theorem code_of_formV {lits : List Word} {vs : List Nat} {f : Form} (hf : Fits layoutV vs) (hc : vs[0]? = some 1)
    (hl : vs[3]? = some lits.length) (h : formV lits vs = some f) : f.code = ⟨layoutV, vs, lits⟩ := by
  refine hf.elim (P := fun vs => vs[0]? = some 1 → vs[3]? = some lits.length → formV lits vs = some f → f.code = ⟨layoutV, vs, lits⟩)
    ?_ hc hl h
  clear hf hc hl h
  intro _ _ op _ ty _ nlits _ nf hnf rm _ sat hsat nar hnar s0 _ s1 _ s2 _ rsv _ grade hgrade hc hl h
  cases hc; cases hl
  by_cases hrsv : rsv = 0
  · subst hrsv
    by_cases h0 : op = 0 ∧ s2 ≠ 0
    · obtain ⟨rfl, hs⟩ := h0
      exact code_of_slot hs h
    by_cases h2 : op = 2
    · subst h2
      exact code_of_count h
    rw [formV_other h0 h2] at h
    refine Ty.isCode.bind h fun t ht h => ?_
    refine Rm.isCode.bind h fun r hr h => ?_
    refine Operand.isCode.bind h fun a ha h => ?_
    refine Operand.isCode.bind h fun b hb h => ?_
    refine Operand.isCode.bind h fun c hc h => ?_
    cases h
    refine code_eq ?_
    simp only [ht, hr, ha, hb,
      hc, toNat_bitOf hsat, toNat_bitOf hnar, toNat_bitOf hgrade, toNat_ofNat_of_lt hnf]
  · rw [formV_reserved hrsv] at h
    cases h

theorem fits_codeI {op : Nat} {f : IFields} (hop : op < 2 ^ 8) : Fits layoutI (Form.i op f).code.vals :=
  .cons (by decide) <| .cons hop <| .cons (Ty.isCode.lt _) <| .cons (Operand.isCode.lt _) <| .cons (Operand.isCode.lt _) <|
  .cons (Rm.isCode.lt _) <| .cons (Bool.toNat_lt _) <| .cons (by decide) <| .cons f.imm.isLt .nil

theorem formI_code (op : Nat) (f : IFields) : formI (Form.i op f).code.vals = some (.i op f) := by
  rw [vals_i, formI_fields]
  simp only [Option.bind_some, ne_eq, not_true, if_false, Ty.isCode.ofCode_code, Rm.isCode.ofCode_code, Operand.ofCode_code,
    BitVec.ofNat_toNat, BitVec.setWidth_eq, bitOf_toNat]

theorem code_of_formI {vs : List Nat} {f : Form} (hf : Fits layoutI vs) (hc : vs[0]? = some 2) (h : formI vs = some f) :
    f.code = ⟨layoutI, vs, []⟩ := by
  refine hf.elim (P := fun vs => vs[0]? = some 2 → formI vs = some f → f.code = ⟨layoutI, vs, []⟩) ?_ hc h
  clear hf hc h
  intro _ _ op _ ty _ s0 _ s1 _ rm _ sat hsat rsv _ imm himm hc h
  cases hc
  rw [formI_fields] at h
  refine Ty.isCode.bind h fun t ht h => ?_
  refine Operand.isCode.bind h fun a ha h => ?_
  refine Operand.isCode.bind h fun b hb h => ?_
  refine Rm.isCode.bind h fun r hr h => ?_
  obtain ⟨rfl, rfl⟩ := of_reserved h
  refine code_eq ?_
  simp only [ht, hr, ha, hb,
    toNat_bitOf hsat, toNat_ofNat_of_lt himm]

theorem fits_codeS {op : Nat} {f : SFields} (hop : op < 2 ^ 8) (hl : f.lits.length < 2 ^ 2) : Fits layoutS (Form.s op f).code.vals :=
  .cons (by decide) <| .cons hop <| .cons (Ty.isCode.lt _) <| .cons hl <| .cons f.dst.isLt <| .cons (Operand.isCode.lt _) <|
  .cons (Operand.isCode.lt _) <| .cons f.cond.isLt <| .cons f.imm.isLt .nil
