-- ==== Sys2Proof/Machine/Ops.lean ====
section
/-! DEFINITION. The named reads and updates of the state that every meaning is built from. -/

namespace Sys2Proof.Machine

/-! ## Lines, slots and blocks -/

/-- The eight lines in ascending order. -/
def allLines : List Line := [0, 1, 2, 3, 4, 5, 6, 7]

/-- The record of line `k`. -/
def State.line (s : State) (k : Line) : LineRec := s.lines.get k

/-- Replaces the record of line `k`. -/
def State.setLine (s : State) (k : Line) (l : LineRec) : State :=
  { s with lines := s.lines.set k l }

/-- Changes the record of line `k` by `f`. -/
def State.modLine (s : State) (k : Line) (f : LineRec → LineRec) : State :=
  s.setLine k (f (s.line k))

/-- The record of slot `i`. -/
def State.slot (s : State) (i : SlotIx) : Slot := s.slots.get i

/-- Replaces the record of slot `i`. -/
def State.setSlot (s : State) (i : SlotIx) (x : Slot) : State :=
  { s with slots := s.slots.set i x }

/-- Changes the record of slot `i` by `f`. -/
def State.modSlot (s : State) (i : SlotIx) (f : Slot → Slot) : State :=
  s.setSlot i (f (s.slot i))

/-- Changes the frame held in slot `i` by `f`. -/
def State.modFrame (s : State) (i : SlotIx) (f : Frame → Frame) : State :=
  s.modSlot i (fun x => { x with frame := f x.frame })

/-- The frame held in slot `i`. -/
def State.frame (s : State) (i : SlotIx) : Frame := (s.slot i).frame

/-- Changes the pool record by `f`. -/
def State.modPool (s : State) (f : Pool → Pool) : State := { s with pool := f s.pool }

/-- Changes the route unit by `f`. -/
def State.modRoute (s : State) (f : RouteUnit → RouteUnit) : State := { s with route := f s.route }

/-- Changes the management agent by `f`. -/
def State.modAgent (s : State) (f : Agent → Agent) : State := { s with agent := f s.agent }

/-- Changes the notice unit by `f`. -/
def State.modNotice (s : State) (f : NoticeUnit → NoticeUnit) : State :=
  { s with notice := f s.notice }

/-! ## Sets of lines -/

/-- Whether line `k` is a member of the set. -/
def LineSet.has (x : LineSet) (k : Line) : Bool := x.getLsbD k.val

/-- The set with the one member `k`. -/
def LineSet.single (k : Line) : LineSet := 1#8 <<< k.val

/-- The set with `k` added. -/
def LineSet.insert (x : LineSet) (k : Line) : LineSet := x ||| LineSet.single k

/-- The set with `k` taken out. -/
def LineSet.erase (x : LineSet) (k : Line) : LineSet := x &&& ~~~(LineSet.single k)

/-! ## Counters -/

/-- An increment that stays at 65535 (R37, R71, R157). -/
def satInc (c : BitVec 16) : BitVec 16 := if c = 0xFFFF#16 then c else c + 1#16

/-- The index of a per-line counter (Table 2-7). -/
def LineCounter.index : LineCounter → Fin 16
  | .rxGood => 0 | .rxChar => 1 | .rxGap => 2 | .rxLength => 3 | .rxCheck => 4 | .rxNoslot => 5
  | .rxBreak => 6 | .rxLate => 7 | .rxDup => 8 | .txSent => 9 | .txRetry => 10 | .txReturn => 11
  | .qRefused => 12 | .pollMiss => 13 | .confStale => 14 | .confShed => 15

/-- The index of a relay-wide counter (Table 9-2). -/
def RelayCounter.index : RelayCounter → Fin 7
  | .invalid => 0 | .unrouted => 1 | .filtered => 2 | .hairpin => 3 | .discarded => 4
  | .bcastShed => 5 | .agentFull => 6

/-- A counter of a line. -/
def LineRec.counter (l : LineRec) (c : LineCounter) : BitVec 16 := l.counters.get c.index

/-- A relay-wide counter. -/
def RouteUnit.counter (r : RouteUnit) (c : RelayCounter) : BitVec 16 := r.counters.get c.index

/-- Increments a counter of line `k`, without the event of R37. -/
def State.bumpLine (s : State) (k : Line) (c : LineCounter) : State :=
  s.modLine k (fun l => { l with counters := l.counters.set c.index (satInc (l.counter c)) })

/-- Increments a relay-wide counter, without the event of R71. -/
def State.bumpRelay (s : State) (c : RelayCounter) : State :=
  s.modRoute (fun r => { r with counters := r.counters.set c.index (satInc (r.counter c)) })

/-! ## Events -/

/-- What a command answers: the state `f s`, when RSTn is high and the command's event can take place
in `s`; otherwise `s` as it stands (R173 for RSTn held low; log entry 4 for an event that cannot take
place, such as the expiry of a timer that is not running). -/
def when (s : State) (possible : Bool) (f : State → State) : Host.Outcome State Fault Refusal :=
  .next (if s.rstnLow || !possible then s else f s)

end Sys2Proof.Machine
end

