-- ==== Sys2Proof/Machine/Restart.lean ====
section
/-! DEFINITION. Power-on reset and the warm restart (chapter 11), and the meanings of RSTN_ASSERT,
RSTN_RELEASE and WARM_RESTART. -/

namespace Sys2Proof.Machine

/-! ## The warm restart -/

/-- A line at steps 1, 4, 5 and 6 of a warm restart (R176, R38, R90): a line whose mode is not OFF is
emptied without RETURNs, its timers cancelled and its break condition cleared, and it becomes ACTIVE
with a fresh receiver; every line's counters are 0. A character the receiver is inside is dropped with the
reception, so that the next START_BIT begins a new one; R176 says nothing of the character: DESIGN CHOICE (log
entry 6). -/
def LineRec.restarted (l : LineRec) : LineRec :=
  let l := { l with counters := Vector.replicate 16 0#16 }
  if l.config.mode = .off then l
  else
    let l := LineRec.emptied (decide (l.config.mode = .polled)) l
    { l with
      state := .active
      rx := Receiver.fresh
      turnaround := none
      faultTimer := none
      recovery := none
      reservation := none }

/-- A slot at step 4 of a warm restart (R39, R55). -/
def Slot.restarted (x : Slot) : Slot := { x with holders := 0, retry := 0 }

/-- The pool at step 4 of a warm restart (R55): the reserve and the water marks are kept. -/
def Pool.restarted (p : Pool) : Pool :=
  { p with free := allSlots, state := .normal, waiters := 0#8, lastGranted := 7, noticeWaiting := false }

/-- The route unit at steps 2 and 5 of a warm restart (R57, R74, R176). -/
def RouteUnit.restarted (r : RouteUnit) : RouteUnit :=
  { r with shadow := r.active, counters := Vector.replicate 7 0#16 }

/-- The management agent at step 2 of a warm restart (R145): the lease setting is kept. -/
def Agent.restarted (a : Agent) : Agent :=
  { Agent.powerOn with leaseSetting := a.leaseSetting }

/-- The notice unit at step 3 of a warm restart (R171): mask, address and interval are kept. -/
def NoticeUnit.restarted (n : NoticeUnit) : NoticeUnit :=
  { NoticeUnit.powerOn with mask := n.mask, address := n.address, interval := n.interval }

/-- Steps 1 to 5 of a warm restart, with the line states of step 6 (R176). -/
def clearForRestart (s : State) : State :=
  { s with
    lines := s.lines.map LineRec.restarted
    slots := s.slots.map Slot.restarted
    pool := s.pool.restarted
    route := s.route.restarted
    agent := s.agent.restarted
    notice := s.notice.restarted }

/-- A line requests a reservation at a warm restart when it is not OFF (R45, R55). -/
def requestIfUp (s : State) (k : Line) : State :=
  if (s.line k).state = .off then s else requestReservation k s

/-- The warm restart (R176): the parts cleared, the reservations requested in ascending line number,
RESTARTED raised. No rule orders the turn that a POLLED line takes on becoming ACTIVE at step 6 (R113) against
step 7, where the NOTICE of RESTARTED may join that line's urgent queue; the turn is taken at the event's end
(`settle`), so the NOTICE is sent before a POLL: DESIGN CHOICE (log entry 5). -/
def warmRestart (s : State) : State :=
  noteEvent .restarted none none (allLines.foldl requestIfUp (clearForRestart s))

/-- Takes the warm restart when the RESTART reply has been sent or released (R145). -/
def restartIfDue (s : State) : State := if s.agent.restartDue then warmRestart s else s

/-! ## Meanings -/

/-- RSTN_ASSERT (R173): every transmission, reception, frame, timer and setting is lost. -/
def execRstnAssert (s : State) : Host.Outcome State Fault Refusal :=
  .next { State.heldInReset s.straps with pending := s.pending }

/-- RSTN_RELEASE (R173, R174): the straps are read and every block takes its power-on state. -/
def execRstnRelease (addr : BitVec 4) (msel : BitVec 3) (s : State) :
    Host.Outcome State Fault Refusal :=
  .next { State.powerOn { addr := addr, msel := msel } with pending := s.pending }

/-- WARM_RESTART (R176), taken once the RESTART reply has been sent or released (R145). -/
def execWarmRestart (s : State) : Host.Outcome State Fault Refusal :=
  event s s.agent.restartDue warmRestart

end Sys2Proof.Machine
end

==

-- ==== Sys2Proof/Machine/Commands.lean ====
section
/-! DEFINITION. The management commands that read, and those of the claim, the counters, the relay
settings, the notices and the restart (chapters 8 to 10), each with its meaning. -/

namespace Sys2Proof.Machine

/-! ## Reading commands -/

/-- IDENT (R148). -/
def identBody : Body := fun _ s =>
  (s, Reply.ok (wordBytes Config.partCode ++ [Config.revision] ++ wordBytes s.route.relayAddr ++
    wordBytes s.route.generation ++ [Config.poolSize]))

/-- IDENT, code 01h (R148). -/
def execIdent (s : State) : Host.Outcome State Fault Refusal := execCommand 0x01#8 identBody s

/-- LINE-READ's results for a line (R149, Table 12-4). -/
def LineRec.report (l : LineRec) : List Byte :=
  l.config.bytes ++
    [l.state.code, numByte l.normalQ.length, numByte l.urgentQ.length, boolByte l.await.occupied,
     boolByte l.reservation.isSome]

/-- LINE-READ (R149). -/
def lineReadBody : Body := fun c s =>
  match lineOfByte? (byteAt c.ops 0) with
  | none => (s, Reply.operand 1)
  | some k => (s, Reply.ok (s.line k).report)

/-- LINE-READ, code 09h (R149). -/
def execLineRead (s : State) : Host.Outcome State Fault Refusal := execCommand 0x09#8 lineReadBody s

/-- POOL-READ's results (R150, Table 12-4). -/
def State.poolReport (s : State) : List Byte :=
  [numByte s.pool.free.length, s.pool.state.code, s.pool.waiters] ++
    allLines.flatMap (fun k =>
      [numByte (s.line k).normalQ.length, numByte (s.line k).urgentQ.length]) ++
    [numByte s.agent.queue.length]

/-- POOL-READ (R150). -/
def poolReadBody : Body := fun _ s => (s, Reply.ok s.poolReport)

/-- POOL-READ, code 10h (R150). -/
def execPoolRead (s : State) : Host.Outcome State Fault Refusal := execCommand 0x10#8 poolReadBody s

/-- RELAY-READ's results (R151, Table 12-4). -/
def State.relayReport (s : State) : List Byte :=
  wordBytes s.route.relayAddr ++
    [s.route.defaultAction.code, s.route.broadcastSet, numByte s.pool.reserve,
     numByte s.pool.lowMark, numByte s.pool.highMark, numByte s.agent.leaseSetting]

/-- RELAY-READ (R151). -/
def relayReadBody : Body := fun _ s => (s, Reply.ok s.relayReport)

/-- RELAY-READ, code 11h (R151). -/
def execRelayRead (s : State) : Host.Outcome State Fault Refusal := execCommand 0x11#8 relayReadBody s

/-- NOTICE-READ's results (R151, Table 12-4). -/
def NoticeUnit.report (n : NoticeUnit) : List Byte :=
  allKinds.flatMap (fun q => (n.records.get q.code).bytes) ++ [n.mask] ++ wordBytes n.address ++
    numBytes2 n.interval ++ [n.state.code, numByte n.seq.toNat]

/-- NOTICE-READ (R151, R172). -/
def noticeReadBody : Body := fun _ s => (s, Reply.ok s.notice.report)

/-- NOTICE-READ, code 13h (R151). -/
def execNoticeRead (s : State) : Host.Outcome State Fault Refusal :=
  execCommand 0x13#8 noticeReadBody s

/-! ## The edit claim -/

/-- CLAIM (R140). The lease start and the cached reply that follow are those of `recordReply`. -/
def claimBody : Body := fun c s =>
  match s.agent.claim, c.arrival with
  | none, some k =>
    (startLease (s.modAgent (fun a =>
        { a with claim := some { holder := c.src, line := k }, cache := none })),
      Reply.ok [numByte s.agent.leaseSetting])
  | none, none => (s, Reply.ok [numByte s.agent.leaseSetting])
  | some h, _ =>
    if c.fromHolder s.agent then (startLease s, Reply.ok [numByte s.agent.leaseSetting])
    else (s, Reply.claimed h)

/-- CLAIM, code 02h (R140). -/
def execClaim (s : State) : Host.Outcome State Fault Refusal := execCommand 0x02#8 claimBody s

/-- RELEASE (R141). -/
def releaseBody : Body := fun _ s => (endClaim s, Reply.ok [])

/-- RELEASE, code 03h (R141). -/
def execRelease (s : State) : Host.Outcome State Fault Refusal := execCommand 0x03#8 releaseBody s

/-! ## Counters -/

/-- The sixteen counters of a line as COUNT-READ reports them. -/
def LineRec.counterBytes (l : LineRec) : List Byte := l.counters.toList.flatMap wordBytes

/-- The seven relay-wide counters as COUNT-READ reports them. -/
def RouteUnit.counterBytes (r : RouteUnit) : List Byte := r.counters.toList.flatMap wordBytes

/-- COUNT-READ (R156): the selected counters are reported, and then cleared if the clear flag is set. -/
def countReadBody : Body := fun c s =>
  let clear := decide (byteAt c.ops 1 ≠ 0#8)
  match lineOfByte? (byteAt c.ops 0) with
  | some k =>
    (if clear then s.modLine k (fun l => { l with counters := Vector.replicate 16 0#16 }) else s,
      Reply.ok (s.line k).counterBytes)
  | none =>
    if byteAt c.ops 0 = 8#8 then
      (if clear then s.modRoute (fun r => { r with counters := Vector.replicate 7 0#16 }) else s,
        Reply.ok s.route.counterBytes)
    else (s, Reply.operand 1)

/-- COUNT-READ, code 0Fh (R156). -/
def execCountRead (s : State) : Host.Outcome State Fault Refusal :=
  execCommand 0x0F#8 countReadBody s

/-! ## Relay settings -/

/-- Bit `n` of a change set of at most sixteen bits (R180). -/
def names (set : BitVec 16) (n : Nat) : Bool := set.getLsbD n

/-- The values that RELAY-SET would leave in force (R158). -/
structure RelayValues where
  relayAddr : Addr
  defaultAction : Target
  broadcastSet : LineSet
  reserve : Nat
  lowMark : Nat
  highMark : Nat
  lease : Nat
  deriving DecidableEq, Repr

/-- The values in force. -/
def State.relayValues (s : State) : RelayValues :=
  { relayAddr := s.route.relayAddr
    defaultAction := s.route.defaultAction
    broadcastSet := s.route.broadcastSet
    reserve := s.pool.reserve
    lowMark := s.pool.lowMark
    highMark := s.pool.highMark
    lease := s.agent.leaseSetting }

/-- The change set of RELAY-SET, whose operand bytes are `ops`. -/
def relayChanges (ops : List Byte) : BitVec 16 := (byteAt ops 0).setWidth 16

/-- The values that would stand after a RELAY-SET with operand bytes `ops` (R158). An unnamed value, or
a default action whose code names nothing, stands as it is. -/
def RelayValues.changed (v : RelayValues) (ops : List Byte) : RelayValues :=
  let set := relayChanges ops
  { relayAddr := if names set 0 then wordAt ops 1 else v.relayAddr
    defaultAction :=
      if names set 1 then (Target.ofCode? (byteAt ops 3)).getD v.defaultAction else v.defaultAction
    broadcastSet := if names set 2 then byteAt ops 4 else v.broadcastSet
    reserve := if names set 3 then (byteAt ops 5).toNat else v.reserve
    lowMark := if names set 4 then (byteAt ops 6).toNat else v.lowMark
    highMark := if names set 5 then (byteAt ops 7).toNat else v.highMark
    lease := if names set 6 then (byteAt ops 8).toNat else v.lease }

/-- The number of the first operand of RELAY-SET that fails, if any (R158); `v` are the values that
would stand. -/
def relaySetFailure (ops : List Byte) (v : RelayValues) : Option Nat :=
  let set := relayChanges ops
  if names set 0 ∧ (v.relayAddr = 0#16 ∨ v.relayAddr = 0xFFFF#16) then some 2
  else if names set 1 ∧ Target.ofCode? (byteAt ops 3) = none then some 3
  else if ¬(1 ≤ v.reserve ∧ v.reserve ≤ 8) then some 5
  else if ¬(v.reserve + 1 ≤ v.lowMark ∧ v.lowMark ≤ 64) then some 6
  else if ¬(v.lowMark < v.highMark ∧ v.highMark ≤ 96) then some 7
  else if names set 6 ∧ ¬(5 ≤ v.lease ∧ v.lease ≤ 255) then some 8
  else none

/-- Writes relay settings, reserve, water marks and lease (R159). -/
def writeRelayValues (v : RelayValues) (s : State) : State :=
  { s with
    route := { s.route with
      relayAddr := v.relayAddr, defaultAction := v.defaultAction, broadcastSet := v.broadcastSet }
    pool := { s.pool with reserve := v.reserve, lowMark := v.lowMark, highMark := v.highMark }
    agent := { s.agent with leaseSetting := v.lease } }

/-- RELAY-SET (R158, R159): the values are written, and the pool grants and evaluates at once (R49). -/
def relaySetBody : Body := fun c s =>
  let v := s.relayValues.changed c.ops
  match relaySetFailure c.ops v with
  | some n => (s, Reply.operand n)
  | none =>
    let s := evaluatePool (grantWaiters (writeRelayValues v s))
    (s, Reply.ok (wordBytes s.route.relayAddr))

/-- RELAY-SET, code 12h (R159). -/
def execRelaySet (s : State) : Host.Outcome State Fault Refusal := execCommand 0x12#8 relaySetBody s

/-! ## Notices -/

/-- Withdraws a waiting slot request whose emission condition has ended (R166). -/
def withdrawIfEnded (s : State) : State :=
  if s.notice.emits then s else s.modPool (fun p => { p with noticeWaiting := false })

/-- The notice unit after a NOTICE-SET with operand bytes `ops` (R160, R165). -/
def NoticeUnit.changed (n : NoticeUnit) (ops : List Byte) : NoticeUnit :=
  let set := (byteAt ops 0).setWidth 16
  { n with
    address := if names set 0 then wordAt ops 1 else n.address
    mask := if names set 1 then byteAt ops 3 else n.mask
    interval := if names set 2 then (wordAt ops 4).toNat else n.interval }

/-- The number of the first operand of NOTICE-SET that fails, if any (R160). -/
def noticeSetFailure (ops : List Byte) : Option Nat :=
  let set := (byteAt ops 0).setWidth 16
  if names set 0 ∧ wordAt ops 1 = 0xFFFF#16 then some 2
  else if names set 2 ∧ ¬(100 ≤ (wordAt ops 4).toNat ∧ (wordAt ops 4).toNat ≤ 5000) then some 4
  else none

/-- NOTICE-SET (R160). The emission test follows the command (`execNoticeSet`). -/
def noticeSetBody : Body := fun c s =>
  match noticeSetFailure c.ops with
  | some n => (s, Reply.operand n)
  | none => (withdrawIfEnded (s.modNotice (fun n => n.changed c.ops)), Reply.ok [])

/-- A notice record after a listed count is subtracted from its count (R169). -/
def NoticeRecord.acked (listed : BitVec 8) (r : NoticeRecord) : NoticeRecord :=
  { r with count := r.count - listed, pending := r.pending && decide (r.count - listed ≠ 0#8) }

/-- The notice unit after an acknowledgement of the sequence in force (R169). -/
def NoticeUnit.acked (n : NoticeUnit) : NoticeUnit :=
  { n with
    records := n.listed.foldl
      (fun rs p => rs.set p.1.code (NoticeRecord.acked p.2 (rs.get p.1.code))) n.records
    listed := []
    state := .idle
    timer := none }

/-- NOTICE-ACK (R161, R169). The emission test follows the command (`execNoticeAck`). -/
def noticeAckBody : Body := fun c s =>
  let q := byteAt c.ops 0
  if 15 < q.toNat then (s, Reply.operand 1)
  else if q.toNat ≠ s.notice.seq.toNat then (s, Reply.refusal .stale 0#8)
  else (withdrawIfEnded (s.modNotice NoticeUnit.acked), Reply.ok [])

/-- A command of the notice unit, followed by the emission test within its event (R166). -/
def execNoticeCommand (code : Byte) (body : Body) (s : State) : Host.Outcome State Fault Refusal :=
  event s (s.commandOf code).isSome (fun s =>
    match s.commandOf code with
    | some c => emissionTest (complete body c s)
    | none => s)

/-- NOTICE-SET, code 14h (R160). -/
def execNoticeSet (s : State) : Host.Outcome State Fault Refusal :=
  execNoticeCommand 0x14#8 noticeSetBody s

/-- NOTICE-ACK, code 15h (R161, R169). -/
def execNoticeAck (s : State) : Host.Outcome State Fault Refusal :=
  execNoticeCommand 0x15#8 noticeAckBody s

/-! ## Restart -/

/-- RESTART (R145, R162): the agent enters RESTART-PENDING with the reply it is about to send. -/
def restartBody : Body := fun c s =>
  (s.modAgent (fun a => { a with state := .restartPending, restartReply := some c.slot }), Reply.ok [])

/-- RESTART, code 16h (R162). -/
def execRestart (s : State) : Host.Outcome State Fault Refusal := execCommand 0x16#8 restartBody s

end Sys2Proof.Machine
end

» **What the task asks**
The string "wordBytes" marks the lines to copy; report each of them from the data above.

» **Reply**
  (s, Reply.ok (wordBytes Config.partCode ++ [Config.revision] ++ wordBytes s.route.relayAddr ++
    wordBytes s.route.generation ++ [Config.poolSize]))
  wordBytes s.route.relayAddr ++
  allKinds.flatMap (fun q => (n.records.get q.code).bytes) ++ [n.mask] ++ wordBytes n.address ++
def LineRec.counterBytes (l : LineRec) : List Byte := l.counters.toList.flatMap wordBytes
def RouteUnit.counterBytes (r : RouteUnit) : List Byte := r.counters.toList.flatMap wordBytes
    (s, Reply.ok (wordBytes s.route.relayAddr))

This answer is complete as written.